Potential Bug in Internal Listener's Handling of Filter Metadata

agrawroh commented 4 weeks ago

Description

We're leveraging Envoy to establish an mTLS tunnel, following a setup quite similar to the standard configuration. Additionally, we're utilizing the Set-Filter State HTTP Filter to transmit the XFCC from the outer listener to the internal listener. On the internal listener, we apply a Header Mutation filter to add new headers, using expressions like %FILTER_STATE(tunneling.x-real-ip:PLAIN)%, to access the state data passed by the outer/main listener.

However, we've observed a race condition under high load, where there is a discrepancy between the metadata set by the outer listener and what the internal listener receives.
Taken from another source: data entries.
/-- The registers of the VNT block. -/
def regsVnt : List RegDef := [
  ⟨0xE00000, 1, 0, .device, [F.VNT_STAT_UNLOCK_CNT, F.VNT_STAT_UNLOCKED]⟩,
  ⟨0xE00008, 1, 0, .device, [F.VNT_CTL_EN, F.VNT_CTL_STROBE, F.VNT_CTL_DIV, F.VNT_CTL_GROUP]⟩,
  ⟨0xE00010, 1, 0, .device, [F.VNT_MATCH_MASK, F.VNT_MATCH_VALUE]⟩]

/-- Every set-up register of the K7 (R648). -/
def regTable : List RegDef :=
  regsGlb ++ regsRng ++ regsCal ++ regsGey ++ regsMem ++ regsHep ++ regsSto ++ regsNet ++ regsRdm ++ regsSch ++ regsSec ++ regsCkp ++ regsFum ++ regsSnt ++ regsVnt

end Sys2Proof.Machine
end

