-- ==== Sys2Proof/Machine/Access.lean ====
section
/-! DEFINITION. Checked access to memory: access windows (R323 to R325, R658), translation (R326 to R330), reads and
writes of ranges for a function. -/

namespace Sys2Proof.Machine

/-- The outcome of a check or of an access: a value, a failure with its status code, or a wait (a waking domain, a
retraining unit, a band whose mode changes, a function in D3hot). -/
inductive Res (α : Type) where
  | ok (a : α)
  | fail (st : Nat)
  | wait
deriving DecidableEq, Repr

/-- The 4 KiB pages that meet a range, by first address. -/
def pagesOf (a n : Nat) : List Nat := blocksOf 4096 a n

/-- Whether some window of function `fn` covers a page and allows the access (R323). -/
def State.windowAllows (s : State) (fn : Nat) (wr : Bool) (page : Nat) : Bool :=
  (List.range 16).any (fun w =>
    s.flag ((if wr then F.MEM_WIN_BASE_WR else F.MEM_WIN_BASE_RD).at w) fn &&
    decide (s.fld (F.MEM_WIN_BASE_BASE.at w) fn ≤ page / 4096 ∧ page / 4096 ≤ s.fld (F.MEM_WIN_LIMIT_LIMIT.at w) fn))

/-- The first address of the buddy area and its size in bytes (R333). -/
def State.buddyBase (s : State) : Nat := s.fld F.MEM_BUDDY_STAT_BASE 0
def State.buddySize (s : State) : Nat := s.fld F.MEM_BUDDY_STAT_APPLIED_GIB 0 * 2 ^ 30

def State.inBuddy (s : State) (a : Nat) : Bool := decide (s.buddyBase ≤ a ∧ a < s.buddyBase + s.buddySize)

/-- Whether a unit is being retrained, so that its accesses wait (R322). -/
def State.retraining (s : State) (u : Nat) : Bool :=
  s.mem.maint.any (fun m => decide (m.act = .retrain ∧ m.unit = u) && m.running)

/-- Whether every access to a page is held, an admitted one too: its unit retrains (R322). -/
def State.pageHeld (s : State) (page : Nat) : Bool :=
  match s.place page with | some p => s.retraining p.1 | none => false

/-- Whether an admitted access to a range is held (R322). -/
def State.rangeHeld (s : State) (a n : Nat) : Bool := (pagesOf a n).any s.pageHeld

/-- Whether an access to a mapped, allowed page has to wait (R311, R322, R588). -/
def State.pageWaits (s : State) (page : Nat) : Bool :=
  decide (s.domainAt page = .waking) ||
  (decide (s.region page = .near) && Tbl.has s.mem.bandWait (page / bandBytes)) ||
  s.pageHeld page

/-- The check of a range in the order of R658. Pages of the host window pass here and are checked when their
translation resolves (R324). `buddy` admits the checkpoint engine to the buddy area (R325). -/
def State.checkRange (s : State) (fn : Nat) (wr buddy : Bool) (a n : Nat) : Res Unit :=
  let ps := pagesOf a n
  let dev := ps.filter (fun p => decide (s.region p ≠ .host))
  if ps.any (fun p => decide (s.region p = .hole)) then .fail St.ADDRESS_UNMAPPED
  else if dev.any (fun p => (s.inBuddy p && !buddy) || !(buddy && s.inBuddy p) && !s.windowAllows fn wr p) then
    .fail St.WINDOW_VIOLATION
  else if dev.any (fun p => decide (s.domainAt p = .off)) then .fail St.DOMAIN_OFF
  else if dev.any s.pageWaits then .wait
  else .ok ()

/-- A refused access or walk counted for its function (R339: WINDOW_CNT, WALK_CNT, DEVREG_CNT). -/
def State.refuse (s : State) (fn st : Nat) : State :=
  if st = St.WINDOW_VIOLATION then s.inc F.MEM_FN_STAT_WINDOW_CNT fn
  else if st = St.WALK_FAULT then s.inc F.MEM_FN_STAT_WALK_CNT fn
  else if st = St.WALK_DEVICE_REGION then s.inc F.MEM_FN_STAT_DEVREG_CNT fn
  else s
It appears that the states from different requests are getting mixed up, leading to a situation where a request made with Certificate A arrives at the internal listener, but after reading the metadata, the XFCC header is added using Certificate B.

Notes:

We have also tried to limit the number of connection to make only a single request but it didn't help.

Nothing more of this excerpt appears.